Engineered bacteria detect gut inflammation in mice

Bacteria maintain ability to respond to inflammation product for more than one thousand cell divisions

by Celia Henry Arnaud
June 5, 2017 | A version of this story appeared in Volume 95, Issue 23

A new strain of engineered bacteria can detect inflammation in the colon of mice even after more than 1,000 bacterial divisions, researchers report (Nat. Biotechnol. 2017, DOI: 10.1038/nbt.3879). Such a microbe could help doctors diagnose and monitor diseases such as inflammatory bowel disease.

Pamela A. Silver and coworkers at Harvard University engineered nonpathogenic Escherichia coli to detect and respond to tetrathionate, a transient product of a reactive oxygen species released by intestinal cells during inflammation.
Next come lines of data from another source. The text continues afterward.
-- ==== Sys2Proof/Laws/PerInstr.lean ====
section
/-! SUPPORT. The family FitsOwnRow, one lemma per constructor: the word of an instruction fits a row of the opcode map,
and that row reads the instruction back from it. -/

namespace Sys2Proof.Laws

/-- Some row of the opcode map fits the instruction's word and reads the instruction from it. -/
def FitsOwnRow.Statement (i : Instr) : Prop :=
  ∃ r ∈ opcodeTable, r.fits (encode i) = true ∧ r.read (encode i) = i

theorem FitsOwnRow.cls : FitsOwnRow.Statement .cls :=
  ⟨⟨"CLS", 0xFFFF, 0x00E0, fun _ => .cls⟩, by simp [opcodeTable, plainRows], by decide, rfl⟩

theorem FitsOwnRow.ret : FitsOwnRow.Statement .ret :=
  ⟨⟨"RET", 0xFFFF, 0x00EE, fun _ => .ret⟩, by simp [opcodeTable, plainRows], by decide, rfl⟩

theorem FitsOwnRow.jpNnn (nnn : Addr12) : FitsOwnRow.Statement (.jpNnn nnn) :=
  ⟨⟨"JP_nnn", 0xF000, 0x1000, fun op => .jpNnn (nnnOf op)⟩, by simp [opcodeTable, plainRows, registerRows, selectedRows],
    by simp only [Row.fits, encode, formatNnn_fixed]; decide, by simp only [encode, nnnOf_formatNnn]⟩

theorem FitsOwnRow.callNnn (nnn : Addr12) : FitsOwnRow.Statement (.callNnn nnn) :=
  ⟨⟨"CALL_nnn", 0xF000, 0x2000, fun op => .callNnn (nnnOf op)⟩, by simp [opcodeTable, plainRows, registerRows, selectedRows],
    by simp only [Row.fits, encode, formatNnn_fixed]; decide, by simp only [encode, nnnOf_formatNnn]⟩

theorem FitsOwnRow.seVxNn (x : Reg) (nn : Byte) : FitsOwnRow.Statement (.seVxNn x nn) :=
  ⟨⟨"SE_Vx__nn", 0xF000, 0x3000, fun op => .seVxNn (xOf op) (nnOf op)⟩, by simp [opcodeTable, plainRows, registerRows, selectedRows],
    by simp only [Row.fits, encode, formatXnn_fixed]; decide, by simp only [encode, xOf_formatXnn, nnOf_formatXnn]⟩

theorem FitsOwnRow.sneVxNn (x : Reg) (nn : Byte) : FitsOwnRow.Statement (.sneVxNn x nn) :=
  ⟨⟨"SNE_Vx__nn", 0xF000, 0x4000, fun op => .sneVxNn (xOf op) (nnOf op)⟩, by simp [opcodeTable, plainRows, registerRows, selectedRows],
    by simp only [Row.fits, encode, formatXnn_fixed]; decide, by simp only [encode, xOf_formatXnn, nnOf_formatXnn]⟩

theorem FitsOwnRow.seVxVy (x : Reg) (y : Reg) : FitsOwnRow.Statement (.seVxVy x y) :=
  ⟨⟨"SE_Vx__Vy", 0xF00F, 0x5000, fun op => .seVxVy (xOf op) (yOf op)⟩, by simp [opcodeTable, plainRows, registerRows, selectedRows],
    by simp only [Row.fits, encode, formatXy_fixed]; decide, by simp only [encode, xOf_formatXyn, yOf_formatXyn]⟩

theorem FitsOwnRow.ldVxNn (x : Reg) (nn : Byte) : FitsOwnRow.Statement (.ldVxNn x nn) :=
  ⟨⟨"LD_Vx__nn", 0xF000, 0x6000, fun op => .ldVxNn (xOf op) (nnOf op)⟩, by simp [opcodeTable, plainRows, registerRows, selectedRows],
    by simp only [Row.fits, encode, formatXnn_fixed]; decide, by simp only [encode, xOf_formatXnn, nnOf_formatXnn]⟩

theorem FitsOwnRow.addVxNn (x : Reg) (nn : Byte) : FitsOwnRow.Statement (.addVxNn x nn) :=
  ⟨⟨"ADD_Vx__nn", 0xF000, 0x7000, fun op => .addVxNn (xOf op) (nnOf op)⟩, by simp [opcodeTable, plainRows, registerRows, selectedRows],
    by simp only [Row.fits, encode, formatXnn_fixed]; decide, by simp only [encode, xOf_formatXnn, nnOf_formatXnn]⟩

theorem FitsOwnRow.ldVxVy (x : Reg) (y : Reg) : FitsOwnRow.Statement (.ldVxVy x y) :=
  ⟨⟨"LD_Vx__Vy", 0xF00F, 0x8000, fun op => .ldVxVy (xOf op) (yOf op)⟩, by simp [opcodeTable, plainRows, registerRows, selectedRows],
    by simp only [Row.fits, encode, formatXy_fixed]; decide, by simp only [encode, xOf_formatXyn, yOf_formatXyn]⟩

theorem FitsOwnRow.orVxVy (x : Reg) (y : Reg) : FitsOwnRow.Statement (.orVxVy x y) :=
  ⟨⟨"OR_Vx__Vy", 0xF00F, 0x8001, fun op => .orVxVy (xOf op) (yOf op)⟩, by simp [opcodeTable, plainRows, registerRows, selectedRows],
    by simp only [Row.fits, encode, formatXy_fixed]; decide, by simp only [encode, xOf_formatXyn, yOf_formatXyn]⟩

theorem FitsOwnRow.andVxVy (x : Reg) (y : Reg) : FitsOwnRow.Statement (.andVxVy x y) :=
  ⟨⟨"AND_Vx__Vy", 0xF00F, 0x8002, fun op => .andVxVy (xOf op) (yOf op)⟩, by simp [opcodeTable, plainRows, registerRows, selectedRows],
    by simp only [Row.fits, encode, formatXy_fixed]; decide, by simp only [encode, xOf_formatXyn, yOf_formatXyn]⟩

theorem FitsOwnRow.xorVxVy (x : Reg) (y : Reg) : FitsOwnRow.Statement (.xorVxVy x y) :=
  ⟨⟨"XOR_Vx__Vy", 0xF00F, 0x8003, fun op => .xorVxVy (xOf op) (yOf op)⟩, by simp [opcodeTable, plainRows, registerRows, selectedRows],
    by simp only [Row.fits, encode, formatXy_fixed]; decide, by simp only [encode, xOf_formatXyn, yOf_formatXyn]⟩

theorem FitsOwnRow.addVxVy (x : Reg) (y : Reg) : FitsOwnRow.Statement (.addVxVy x y) :=
  ⟨⟨"ADD_Vx__Vy", 0xF00F, 0x8004, fun op => .addVxVy (xOf op) (yOf op)⟩, by simp [opcodeTable, plainRows, registerRows, selectedRows],
    by simp only [Row.fits, encode, formatXy_fixed]; decide, by simp only [encode, xOf_formatXyn, yOf_formatXyn]⟩

theorem FitsOwnRow.subVxVy (x : Reg) (y : Reg) : FitsOwnRow.Statement (.subVxVy x y) :=
  ⟨⟨"SUB_Vx__Vy", 0xF00F, 0x8005, fun op => .subVxVy (xOf op) (yOf op)⟩, by simp [opcodeTable, plainRows, registerRows, selectedRows],
    by simp only [Row.fits, encode, formatXy_fixed]; decide, by simp only [encode, xOf_formatXyn, yOf_formatXyn]⟩

theorem FitsOwnRow.shrVxVy (x : Reg) (y : Reg) : FitsOwnRow.Statement (.shrVxVy x y) :=
  ⟨⟨"SHR_Vx____Vy", 0xF00F, 0x8006, fun op => .shrVxVy (xOf op) (yOf op)⟩, by simp [opcodeTable, plainRows, registerRows, selectedRows],
    by simp only [Row.fits, encode, formatXy_fixed]; decide, by simp only [encode, xOf_formatXyn, yOf_formatXyn]⟩

theorem FitsOwnRow.subnVxVy (x : Reg) (y : Reg) : FitsOwnRow.Statement (.subnVxVy x y) :=
  ⟨⟨"SUBN_Vx__Vy", 0xF00F, 0x8007, fun op => .subnVxVy (xOf op) (yOf op)⟩, by simp [opcodeTable, plainRows, registerRows, selectedRows],
    by simp only [Row.fits, encode, formatXy_fixed]; decide, by simp only [encode, xOf_formatXyn, yOf_formatXyn]⟩

theorem FitsOwnRow.shlVxVy (x : Reg) (y : Reg) : FitsOwnRow.Statement (.shlVxVy x y) :=
  ⟨⟨"SHL_Vx____Vy", 0xF00F, 0x800E, fun op => .shlVxVy (xOf op) (yOf op)⟩, by simp [opcodeTable, plainRows, registerRows, selectedRows],
    by simp only [Row.fits, encode, formatXy_fixed]; decide, by simp only [encode, xOf_formatXyn, yOf_formatXyn]⟩

theorem FitsOwnRow.sneVxVy (x : Reg) (y : Reg) : FitsOwnRow.Statement (.sneVxVy x y) :=
  ⟨⟨"SNE_Vx__Vy", 0xF00F, 0x9000, fun op => .sneVxVy (xOf op) (yOf op)⟩, by simp [opcodeTable, plainRows, registerRows, selectedRows],
    by simp only [Row.fits, encode, formatXy_fixed]; decide, by simp only [encode, xOf_formatXyn, yOf_formatXyn]⟩

theorem FitsOwnRow.ldINnn (nnn : Addr12) : FitsOwnRow.Statement (.ldINnn nnn) :=
  ⟨⟨"LD_I__nnn", 0xF000, 0xA000, fun op => .ldINnn (nnnOf op)⟩, by simp [opcodeTable, plainRows, registerRows, selectedRows],
    by simp only [Row.fits, encode, formatNnn_fixed]; decide, by simp only [encode, nnnOf_formatNnn]⟩

theorem FitsOwnRow.jpV0Nnn (nnn : Addr12) : FitsOwnRow.Statement (.jpV0Nnn nnn) :=
  ⟨⟨"JP_V0__nnn", 0xF000, 0xB000, fun op => .jpV0Nnn (nnnOf op)⟩, by simp [opcodeTable, plainRows, registerRows, selectedRows],
    by simp only [Row.fits, encode, formatNnn_fixed]; decide, by simp only [encode, nnnOf_formatNnn]⟩

theorem FitsOwnRow.rndVxNn (x : Reg) (nn : Byte) : FitsOwnRow.Statement (.rndVxNn x nn) :=
  ⟨⟨"RND_Vx__nn", 0xF000, 0xC000, fun op => .rndVxNn (xOf op) (nnOf op)⟩, by simp [opcodeTable, plainRows, registerRows, selectedRows],
    by simp only [Row.fits, encode, formatXnn_fixed]; decide, by simp only [encode, xOf_formatXnn, nnOf_formatXnn]⟩

theorem FitsOwnRow.drwVxVyN (x : Reg) (y : Reg) (n : Nibble) : FitsOwnRow.Statement (.drwVxVyN x y n) :=
  ⟨⟨"DRW_Vx__Vy__n", 0xF000, 0xD000, fun op => .drwVxVyN (xOf op) (yOf op) (nOf op)⟩, by simp [opcodeTable, plainRows, registerRows, selectedRows],
    by simp only [Row.fits, encode, formatXyn_fixed]; decide, by simp only [encode, xOf_formatXyn, yOf_formatXyn, nOf_formatXyn]⟩

theorem FitsOwnRow.skpVx (x : Reg) : FitsOwnRow.Statement (.skpVx x) :=
  ⟨⟨"SKP_Vx", 0xF0FF, 0xE09E, fun op => .skpVx (xOf op)⟩, by simp [opcodeTable, plainRows, registerRows, selectedRows],
    by simp only [Row.fits, encode, formatX_fixed]; decide, by simp only [encode, xOf_formatXnn]⟩

theorem FitsOwnRow.sknpVx (x : Reg) : FitsOwnRow.Statement (.sknpVx x) :=
  ⟨⟨"SKNP_Vx", 0xF0FF, 0xE0A1, fun op => .sknpVx (xOf op)⟩, by simp [opcodeTable, plainRows, registerRows, selectedRows],
    by simp only [Row.fits, encode, formatX_fixed]; decide, by simp only [encode, xOf_formatXnn]⟩

theorem FitsOwnRow.ldVxDt (x : Reg) : FitsOwnRow.Statement (.ldVxDt x) :=
  ⟨⟨"LD_Vx__DT", 0xF0FF, 0xF007, fun op => .ldVxDt (xOf op)⟩, by simp [opcodeTable, plainRows, registerRows, selectedRows],
    by simp only [Row.fits, encode, formatX_fixed]; decide, by simp only [encode, xOf_formatXnn]⟩

theorem FitsOwnRow.ldVxK (x : Reg) : FitsOwnRow.Statement (.ldVxK x) :=
  ⟨⟨"LD_Vx__K", 0xF0FF, 0xF00A, fun op => .ldVxK (xOf op)⟩, by simp [opcodeTable, plainRows, registerRows, selectedRows],
    by simp only [Row.fits, encode, formatX_fixed]; decide, by simp only [encode, xOf_formatXnn]⟩

theorem FitsOwnRow.ldDtVx (x : Reg) : FitsOwnRow.Statement (.ldDtVx x) :=
  ⟨⟨"LD_DT__Vx", 0xF0FF, 0xF015, fun op => .ldDtVx (xOf op)⟩, by simp [opcodeTable, plainRows, registerRows, selectedRows],
    by simp only [Row.fits, encode, formatX_fixed]; decide, by simp only [encode, xOf_formatXnn]⟩

theorem FitsOwnRow.ldStVx (x : Reg) : FitsOwnRow.Statement (.ldStVx x) :=
  ⟨⟨"LD_ST__Vx", 0xF0FF, 0xF018, fun op => .ldStVx (xOf op)⟩, by simp [opcodeTable, plainRows, registerRows, selectedRows],
    by simp only [Row.fits, encode, formatX_fixed]; decide, by simp only [encode, xOf_formatXnn]⟩

theorem FitsOwnRow.addIVx (x : Reg) : FitsOwnRow.Statement (.addIVx x) :=
  ⟨⟨"ADD_I__Vx", 0xF0FF, 0xF01E, fun op => .addIVx (xOf op)⟩, by simp [opcodeTable, plainRows, registerRows, selectedRows],
    by simp only [Row.fits, encode, formatX_fixed]; decide, by simp only [encode, xOf_formatXnn]⟩

theorem FitsOwnRow.ldFVx (x : Reg) : FitsOwnRow.Statement (.ldFVx x) :=
  ⟨⟨"LD_F__Vx", 0xF0FF, 0xF029, fun op => .ldFVx (xOf op)⟩, by simp [opcodeTable, plainRows, registerRows, selectedRows],
    by simp only [Row.fits, encode, formatX_fixed]; decide, by simp only [encode, xOf_formatXnn]⟩

theorem FitsOwnRow.ldBVx (x : Reg) : FitsOwnRow.Statement (.ldBVx x) :=
  ⟨⟨"LD_B__Vx", 0xF0FF, 0xF033, fun op => .ldBVx (xOf op)⟩, by simp [opcodeTable, plainRows, registerRows, selectedRows],
    by simp only [Row.fits, encode, formatX_fixed]; decide, by simp only [encode, xOf_formatXnn]⟩

theorem FitsOwnRow.ldMemIVx (x : Reg) : FitsOwnRow.Statement (.ldMemIVx x) :=
  ⟨⟨"LD__I___Vx", 0xF0FF, 0xF055, fun op => .ldMemIVx (xOf op)⟩, by simp [opcodeTable, plainRows, registerRows, selectedRows],
    by simp only [Row.fits, encode, formatX_fixed]; decide, by simp only [encode, xOf_formatXnn]⟩

theorem FitsOwnRow.ldVxMemI (x : Reg) : FitsOwnRow.Statement (.ldVxMemI x) :=
  ⟨⟨"LD_Vx___I", 0xF0FF, 0xF065, fun op => .ldVxMemI (xOf op)⟩, by simp [opcodeTable, plainRows, registerRows, selectedRows],
    by simp only [Row.fits, encode, formatX_fixed]; decide, by simp only [encode, xOf_formatXnn]⟩

end Sys2Proof.Laws
end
The researchers inserted two genetic circuits into the bacterial genome. The first circuit produces the transcriptional factor Cro in response to tetrathionate, and Cro triggers a second “memory” circuit to produce the protein β-galactosidase. Even when tetrathionate is no longer around, the bacteria “remember” the exposure and continue to produce both proteins. The researchers monitored inflammation in mice treated with the microbes by measuring β-galactosidase in the animals’ feces.

The bacteria produced β-galactosidase in mice with intestinal infections and those genetically engineered to have high levels of inflammation. The researchers were even able to detect signs of inflammation in mice that had no visible signs of it, which suggests that the bacteria can detect low-level, subclinical inflammation.

Because the bacteria didn’t acquire mutations that shut down the engineered circuits, they could maintain their responsiveness to tetrathionate for at least six months, which equals approximately 1,600 generations of engineered bacteria.